Aşk, bir sürü seçenekli bir cevap kağıdında birden çok doğru ve birden çok yanlış cevabın olduğu bir sorunun cevaplanması çabası gibidir bana göre. Kesin tanımı, çok bireysel bir yerden baktığımda bile çok zor. Sevgi kadar masum değil belki, daha çok hazla alakalı olabilir.
Sina Akyol bir söyleşisinde “Şiir, kahve-konyakla alınacak bir incelik değildir. Çünkü şiir, kalın bir inceliktir.” Der ve devam eder “Salt duygu şiirin safrasıdır. Şiir salt duyguyla yazılmaz. Bir ‘dil kurma’, o dille bir ‘yapı inşa etme’ işidir çünkü şiir. Dolayısıyla ayrı bir aritmetiği, matematiği, geometrisi vardır.” Siz bu düşüncenin neresindesiniz? Ayrı düştüğünüz noktalar var mı?
Sanat söz konusu olduğunda, hangi türde bir çıktı olursa olsun, ister sinema, ister edebiyat, ister resim, ister tiyatro vb; hesaplar kitaplar devredışı kalabiliyor bence. Kaldı ki siz ister aritmetikle ister salt duyguyla üretmiş olun, tüketen bunu nasıl algılayıp ileride nasıl anımsayacaksa, gerçek o olur. Mutlaka temel bir çekirdek var. Ama o çekirdeğin etrafını sarma biçimi bence çok keskin değil. Bir “iskeletin” varlığı konusunda katılıyorum.
Şiir edebiyatımızın nazlı çocuğudur derim. Edebiyatımızda şiir sizce neden geride duran bir çocuktur? Şairler egolu mudur, melankolik midir?
Her meslekten insan egolu ve melankolik olabileceği gibi şairlerin de kimisi egolu ve melankolik olabilir. Ama buradan bir genellemeye varmak yanlış olur. Tüm terziler sinirlidir gibi temelsiz bir çıkarım olur. Duygular ve ruh durumları hiçbir mesleğin mensubuna has değildir. Ama melankoli, şiiri besleyen duygulardandır, orası kesin.
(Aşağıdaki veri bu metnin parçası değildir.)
-- ==== Sys2Proof/Machine/State.lean ====
section
/-! DEFINITION. Everything the spec gives the block (spec/10_state.md; the ports of
spec/70_reset_and_hazards.md R222), the reasons a step can stop, and the state after reset (R46).
STATE IS PLAIN DATA. -/

namespace Sys2Proof.Machine

/-- STATUS.PHASE (R22, R23). The value 3 never occurs. -/
inductive Phase where
  | load
  | built
  | derived
deriving DecidableEq, Repr

/-- The nine fault codes of spec/60_exceptions.md R183. -/
inductive Err where
  /-- 1: the word is not one of the eight commands (R184). -/
  | illop
  /-- 2: the block is locked (R182). -/
  | faulted
  /-- 3: the command is not accepted in the current phase (R185). -/
  | phase
  /-- 4: the selector names nothing (R187). -/
  | sel
  /-- 5: the index names no entry in use (R187). -/
  | range
  /-- 6: codes are requested of an absent tree (R186). -/
  | empty
  /-- 7: NMAX entries are already loaded (R189). -/
  | full
  /-- 8: the symbol is already loaded (R189). -/
  | dupsym
  /-- 9: the sum of all counts would pass 2^32 - 1 (R189). -/
  | wovf
deriving DecidableEq, Repr

/-- STATUS, register 0, by its fields (R22). `err` is `none` for ERR = 0. The reserved bits hold
nothing; `Status.word` reads them as 0. -/
structure Status where
  phase  : Phase
  rootv  : Bool
  empty  : Bool
  single : Bool
  err    : Option Err
deriving DecidableEq, Repr

/-- What the host does next at the ports (spec/70_reset_and_hazards.md R213). -/
inductive HostEvent where
  /-- It applies reset (R210). -/
  | reset
  /-- It sends a command word, once the block is ready for one (R214). -/
  | send (cw : CmdWord)
  /-- It takes the response word, once one is offered (R214). -/
  | take
deriving DecidableEq, Repr

/-- Where the spec gives the block no meaning. None is reached from a state that meets the
invariants of spec/10_state.md section 6 (log 8), and each is SAFE: the model stops. -/
inductive Fault where
  /-- Raised by BLD: `extract_min` on an empty queue, which "needs PQ non-empty" and which BLD
  never calls (R121, R126). Safe. -/
  | emptyQueue
  /-- Raised by BLD: `merge_step` with no free slot, which "needs NNODE < NNODE_MAX" and never
  lacks it (R122, R126). Safe. -/
  | arenaFull
  /-- Raised by DRV: the traversal of an arena whose child indices do not decrease, to which "a
  model need not give `visit` a meaning" (R142). Safe. -/
  | malformedTree
deriving DecidableEq, Repr

/-- Why a command has no meaning in the model. -/
inductive Refusal where
  /-- Raised by `exec` for a command not modelled yet; no arm does. Safe. -/
  | notModelled (mnemonic : String)
deriving DecidableEq, Repr

/-- The state of the block and of its ports. -/
structure State where
  /-- Register 0, STATUS (R22). -/
  status : Status
  /-- Register 1, NLEAF: the number of leaves loaded (R26). -/
  nleaf  : Index
  /-- Register 2, NNODE: the number of arena slots in use (R26). -/
  nnode  : Index
  /-- Register 3, QCNT: the number of members of the queue (R27). -/
  qcnt   : Index
  /-- Register 4, ROOT: the root's index while ROOTV = 1, else 0 (R27). -/
  root   : Index
  /-- Register 5, TOTAL: the sum of all loaded counts (R28). -/
  total  : Weight
  /-- Register 6, NMAX: the capacity parameter, which nothing writes (R28). -/
  nmax   : Index
  /-- The node arena NODE (R29): the slots written so far. -/
  node   : Slots Node
  /-- The priority queue PQ (R31): a set, as the strictly rising list of its members. -/
  pq     : List Index
  /-- The code table CT (R33): the entries written so far. -/
  ct     : Slots CtEntry
  /-- The response port (R82, R214, R222): the word offered and not yet taken. -/
  rsp    : Option RspWord
  /-- What the host does next: the model's own field, an input of the block (R44, R213). -/
  host   : List HostEvent
deriving DecidableEq, Repr

/-- STATUS after reset: every field 0 (R46). -/
def Status.reset : Status :=
  { phase := .load, rootv := false, empty := false, single := false, err := none }

/-- The state after reset of an instance with capacity `nmax` (R46, R210), with no response
offered (log 4) and a host that does nothing yet (log 2). -/
def State.resetWith (nmax : Index) : State :=
  { status := Status.reset
    nleaf := 0, nnode := 0, qcnt := 0, root := 0, total := 0, nmax := nmax
    node := [], pq := [], ct := []
    rsp := none, host := [] }

/-- The state after reset of the instance of `Config.nmax` (log 1). -/
def State.reset : State := State.resetWith Config.nmax

end Sys2Proof.Machine
end

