-- ==== Sys2Proof/Machine/Flags.lean ====
section
/-! DEFINITION. STATUS as a 32-bit word and the writes of its fields (spec/10_state.md R22 to R25;
spec/60_exceptions.md R181, R183). -/

namespace Sys2Proof.Machine

/-- The value of PHASE (R22). -/
def Phase.bits : Phase → BitVec 2
  | .load => 0#2
  | .built => 1#2
  | .derived => 2#2

/-- The number of a fault code (R183). -/
def Err.code : Err → BitVec 8
  | .illop => 1#8
  | .faulted => 2#8
  | .phase => 3#8
  | .sel => 4#8
  | .range => 5#8
  | .empty => 6#8
  | .full => 7#8
  | .dupsym => 8#8
  | .wovf => 9#8

/-- The ERR field: 0, or the code of the first fault (R22, R25). -/
def Status.errBits (st : Status) : BitVec 8 :=
  match st.err with
  | none => 0#8
  | some e => e.code

/-- The STATUS register (R22): reserved 31:16, ERR 15:8, reserved 7:5, SINGLE 4, EMPTY 3, ROOTV 2,
PHASE 1:0. -/
def Status.word (st : Status) : BitVec 32 :=
  0#16 ++ st.errBits ++ 0#3 ++ BitVec.ofBool st.single ++ BitVec.ofBool st.empty
    ++ BitVec.ofBool st.rootv ++ st.phase.bits

/-- The block is locked: ERR is not 0 (R182). -/
def Status.locked (st : Status) : Bool := st.err.isSome

/-- The fault action's write of ERR: only when it holds 0 (R25, R181). -/
def Status.latch (st : Status) (e : Err) : Status :=
  match st.err with
  | none => { st with err := some e }
  | some _ => st

/-- BLD on zero entries: EMPTY and PHASE (R125, R127). -/
def Status.builtEmpty (st : Status) : Status := { st with empty := true, phase := .built }

/-- BLD on one entry or more: ROOTV, SINGLE and PHASE (R125). -/
def Status.builtTree (st : Status) (one : Bool) : Status :=
  { st with rootv := true, single := one, phase := .built }

/-- DRV: PHASE (R141). -/
def Status.toDerived (st : Status) : Status := { st with phase := .derived }

end Sys2Proof.Machine
end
Şiirin geride durması konusuna gelince; kendi koltuğuna kurulmuş, sadece isteyen gelip benimle konuşsun diyen bir aile ferdi gibi düşünürüm ben hep. Misafiri kalkıp kapıda karşılayan değil de kendi odasında oturup, muhatap olmak isterse yanıma gelsin diyen biri gibi. Daha özel bir yerde yani. Ki ben bu hali severim. Arayan bulsun, bakan değil diyen bir hal. Şiir sanki tam da bu.
Türkçe sizce şiire mi yoksa öyküye mi daha yakın bir dildir?
Türkçe edebiyatın her türüne yakın ve yatkın benzersiz bir dil. Akışkan ve çıktıya değer de katan harika bir enstrüman gibi.
Bundan sonraki çalışmalarınızdan bahsetmek ister misiniz?
Basıma hazır bir öykü dosyam daha var. Muhtemelen önümüzdeki yılın ilk çeyreğinin sonunda çıkmış olacak. Ondan başka, üzerinde çalıştığım iki roman ve bir de oyun projem var şu anda. Bir yandan yeni öyküler de birikiyor kenarda. Tabi işlenecek pek çok da fikir var. Yaşadıkça yazmaya devam etmek istiyorum.
Tüm cevaplarınız için edebiyathaber adına teşekkür ederim.
Ben de hem şahsınıza ve Edebiyat Haber ailesine hem de tüm okurlara teşekkür ediyorum.